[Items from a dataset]

-- ==== Sys2Proof/Certificates/Slice0/Obligations.lean ====
section
/-! DEFINITION. The statements for the provers. Each says in full what a command leaves changed: `{ s with … }` is the state s in
every field that is not named. -/

open Sys2Proof Sys2Proof.Machine

/-! ### The queue -/

/-- A step takes the command at the front of the queue and carries it out on the state with the queue's rest; on an empty queue the
block idles (log 2). -/
def Obligations.StepTakesTheFront : Prop :=
  (∀ (c : Instr) (rest : List Instr) (s : State), s.pending = c :: rest → step s = exec c { s with pending := rest })
    ∧ ∀ s : State, s.pending = [] → step s = .next s

/-- Every command answers a next state and leaves the queue alone. -/
def Obligations.NoCommandStops : Prop :=
  ∀ (c : Instr) (s : State), ∃ t, exec c s = .next t ∧ t.pending = s.pending

/-! ### Resets -/

/-- POWER_ON_RESET sets every block to its POR state with the straps; with REFOK high the link goes on to NEGOTIATE, attempt 1, and
the first CAP is sent (log 23). -/
def Obligations.PowerOnReset : Prop :=
  ∀ (sta : BitVec 5) (lrate : BitVec 3) (tpermit : Bool) (s : State), ∃ t,
    exec (.powerOnReset sta lrate tpermit) s = .next t
      ∧ t.resetn = true ∧ t.refok = s.refok ∧ t.pending = s.pending
      ∧ t.lp = ⟨lrate, sta.setWidth 8, .hunt, [], .idle, none⟩
      ∧ t.xu = ⟨Vector.replicate 8 Exchange.free, []⟩
      ∧ t.tu = ⟨Vector.replicate 16 Window.empty, Vector.replicate 32 Node.unused⟩
      ∧ t.pq = ⟨[]⟩ ∧ t.cu = ⟨Vector.replicate 32 Tag.free⟩ ∧ t.ru = ⟨Vector.replicate 4 Buffer.invalid, []⟩
      ∧ t.nu = ⟨[], 0, false⟩ ∧ t.reports = Reports.none
      ∧ t.mu = ⟨⟨50, 5, 10, 2, sta.setWidth 8, if tpermit then 1 else 0, 0x7F⟩, Vector.replicate 13 0⟩
      ∧ t.tp = ⟨if s.refok then .negotiate else .awaitRef, 0, 0, 0, if s.refok then 1 else 0, none, false, false, 0, 0, 0, 0, 0, 0,
          Vector.replicate 2 none, [], none, if s.refok then some 1000 else none, if s.refok then some 100 else none, none, none⟩
      ∧ t.ia = ⟨[], if s.refok then .sending (.cap ⟨4, 512, 2, 0, 0⟩) 1 .nothing else .free, false, false, false, [], none⟩

/-- RESETN_LOW: TRST and LDE low, LTXD high, every block at its POR state; then no command but POWER_ON_RESET changes anything but
the level of REFOK (logs 14 and 25). -/
def Obligations.ResetnLow : Prop :=
  (∀ s : State, ∃ t,
    exec .resetnLow s = .next t
      ∧ t.resetn = false ∧ t.trst = false ∧ t.lde = false ∧ t.ltxdIdle = true ∧ t.refok = s.refok ∧ t.pending = s.pending
      ∧ t.lp = ⟨s.lp.lrate, s.lp.station, .hunt, [], .idle, none⟩
      ∧ t.xu = ⟨Vector.replicate 8 Exchange.free, []⟩
      ∧ t.tu = ⟨Vector.replicate 16 Window.empty, Vector.replicate 32 Node.unused⟩
      ∧ t.pq = ⟨[]⟩ ∧ t.cu = ⟨Vector.replicate 32 Tag.free⟩ ∧ t.ru = ⟨Vector.replicate 4 Buffer.invalid, []⟩
      ∧ t.nu = ⟨[], 0, false⟩ ∧ t.reports = Reports.none
      ∧ t.mu = ⟨⟨50, 5, 10, 2, s.mu.settings.station, s.mu.settings.permit, 0x7F⟩, Vector.replicate 13 0⟩
      ∧ t.tp = ⟨.awaitRef, 0, 0, 0, 0, none, false, false, 0, 0, 0, 0, 0, 0, Vector.replicate 2 none, [], none, none, none, none, none⟩
      ∧ t.ia = ⟨[], .free, false, false, false, [], none⟩)
  ∧ ∀ (c : Instr) (s : State), s.resetn = false → s.heldInReset = s → (∀ sta lrate tpermit, c ≠ .powerOnReset sta lrate tpermit) →
    exec c s = .next { s with refok := if c = .refokRise then true else if c = .refokFall then false else s.refok }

*YOUR GOAL:*
Among the entries above, how many lines have the string "next" in them? Only the number should be given.

*SOLUTION TO THE EXERCISE:*
6